Solar-powered car promises 725km max range
Image credit: Lightyear One
A solar-powered car that can supposedly travel 725km on a single charge has been unveiled by a Dutch start-up.
Lightyear, which was founded in 2016, described its vehicle as a “new era of driving” and said the prototype vehicle took around two years to build.
Dubbed Lightyear One, the vehicle has been engineered with efficiency in mind to get as long a range as possible out of the battery.
The body is constructed mainly from aluminium and carbon fibre materials to keep weight down, while the body has been fine-tuned to maximise aerodynamics and reduce drag.
Its bonnet and roof are comprised of solar cells that charge the inbuilt battery and is expected to be delivered in 2021, with a reservation fee of €119,000 (£106,000).
Lex Hoefsloot, CEO and co-founder of Lightyear said: “Since new technology has a high unit cost, we have to start in an exclusive market.
“The next models we plan to develop will have a significantly lower purchase price. In addition, future models will be provided to autonomous and shared car fleets, so the purchase price can be divided amongst a large group of users.
“Combined with the low operating costs of the vehicle, we aim to provide premium mobility for a low price per kilometre.”
He also said that the creation of the car was influenced by the need to respond to climate change.
“Lightyear One represents a huge opportunity to change mobility for the better. For centuries, we have lived in balance with nature. With the technologies of today, we have the opportunity to do so again.
“By starting from scratch and using the laws of nature as a guideline, nature becomes our greatest ally in developing ultra-efficient designs.”
The prototype car is propelled by four independently driven wheels, which the firm says means no energy is lost in transit from the engine to the wheel.
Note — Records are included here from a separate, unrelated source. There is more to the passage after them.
/-- Does a filter entry match? -/
def filterHits (b : Block) (u : Nat) (h : EthHead) (i : Nat) : Bool :=
  let tagm := fld b u Fld.macFiltKeyTagm i
  flag b u Fld.macFiltKeyValid i && !(tagm == 1 && h.tagged) && !(tagm == 2 && !h.tagged) &&
    (!flag b u Fld.macFiltKeyVidEn i || h.vid == fld b u Fld.macFiltKeyVid i) &&
    bitOf (fld b u Fld.macFiltActPcpmask i) h.pcp &&
    (!flag b u Fld.macFiltActEtypeEn i || h.etype == fld b u Fld.macFiltKeyEtype i)

/-- What happens to an accepted frame: dropped, or queue, filter and whether none matched (R410, R411). -/
def steer (b : Block) (u : Nat) (h : EthHead) : Option (Nat × Nat × Bool) :=
  if h.etype = 0x88CC ∨ h.da = 0x0180_C200_000E then some (0, 0, false)
  else match (List.range 256).find? (filterHits b u h) with
  | some i => if flag b u Fld.macFiltActDrop i then none else some (fld b u Fld.macFiltActQueue i, i, false)
  | none => some (fld b u Fld.macCtrlDefq, 0, true)

/-- Who consumes a queue: 0 the reeve, 1 the QCP engine, 3 none (R412). -/
def consumerOf (b : Block) (u q : Nat) : Nat :=
  if q = 0 then 0 else let c := fld b u Fld.macRxqCfgConsumer q; if c = 2 then 3 else c

def rxOf (p : MacPort) (q : Nat) : List RxFrame := p.rx.get [] q

/-- The 16-byte receive record before a frame in its queue (Table 11.2). -/
def rxRecord (q : Nat) (f : RxFrame) : List Byte :=
  leBytes 2 f.bytes.length ++ leBytes 2 f.wirelen ++
    leBytes 1 (b2n f.fcsBad + 2 * b2n f.trunc + 4 * b2n f.tagged + 8 * b2n f.group + 16 * b2n f.dflt) ++ leBytes 1 f.pcp ++ leBytes 2 f.vid ++
    leBytes 1 f.filter ++ leBytes 1 q ++ [0, 0] ++ leBytes 4 f.ttime

/-- What a queue's consumer sees, in order: each frame behind its record (R408). -/
def rxStream (q : Nat) (l : List RxFrame) : List Byte := l.flatMap fun f => rxRecord q f ++ f.bytes

/-- The bytes a queue holds, receive records included. -/
def queueBytes (l : List RxFrame) : Nat := (l.map fun f => 16 + f.bytes.length).sum

/-- Not more often than once per millisecond. -/
def oncePerMs (now : Nat) (last : Option Nat) : Bool := match last with
  | some t => decide (t + 1000 ≤ now)
  | none => true

/-- Counters 0 to 3: a good frame of `n` wire bytes for a destination, delivered or passed to the fabric. -/
def countGood (u n da : Nat) (b : Block) : Block :=
  let b := macCount u 1 n (macCount u 0 1 b)
  let b := if isGroup da then macCount u 2 1 b else b
  if da = 2 ^ 48 - 1 then macCount u 3 1 b else b

/-- Place an accepted frame (R412, R413, R415). -/
def enqueueRx (u q : Nat) (f : RxFrame) (b : Block) : Block :=
  let p := portOf b u
  let l := rxOf p q
  let room := max 1 (fld b u Fld.macRxqCfgLimit q) * 1024
  if consumerOf b u q = 3 then macCount u 8 1 b
  else if 512 * 1024 < shareUse p f.pcp + f.bytes.length then macCount u 10 1 b
  else if room < queueBytes l + 16 + f.bytes.length then
    let b := macCount u 9 1 b
    if oncePerMs b.face.time (p.qfullAt.find q) then
      notify u Fld.macStatusQfull .macQfull q (modPort u (fun p => { p with qfullAt := p.qfullAt.put q b.face.time }) b)
    else b
  else
    let b := setPort u { p with rx := p.rx.put q (l ++ [f]), used := p.used.put f.pcp (shareUse p f.pcp + f.bytes.length) } b
    checkPauses u (if f.fcsBad then b else countGood u f.wirelen (beNat (f.bytes.take 6)) b)

/-- A MAC Control frame (R409): what follows its EtherType, the opcode first. -/
def macControl (u : Nat) (p : List Byte) (b : Block) : Block :=
  let at2 := fun (i : Nat) => beNat ((p.drop i).take 2)
  if at2 0 = 0x0001 then pauseRx u (at2 2) b
  else if at2 0 = 0x0101 then pfcRx u (at2 2) ((List.range 8).map fun c => at2 (4 + 2 * c)) b
  else macCount u 14 1 b

/-- Cut a frame that is too long (R407). -/
def macTrunc (u : Nat) (wire : Nat) (b : Block) : Block :=
  let b := macCount u 6 1 b
  if oncePerMs b.face.time (portOf b u).truncAt then
    notify u Fld.macStatusTrunc .macRxTrunc (min wire 0xFFFF)
      (modPort u (fun p => { p with truncAt := some b.face.time }) b)
  else b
It can also be charged using regular plug sockets as well as at charging stations.
The start-up confirmed the first 100 units of the Lightyear One have already been reserved, but 500 in total are to be produced initially.
Lightyear has around 100 employees in its ranks, including former employees of Tesla and Ferrari, and it has opened its own production facility in Helmond.
“A third, final step will be to provide truly sustainable cars that are more affordable to use than the cost of gas you need to drive a combustion car,” Hoefsloot said.
“This will prove to be our most important tipping point in the near future and it will pave the way for a car fleet that is 100 per cent sustainable.”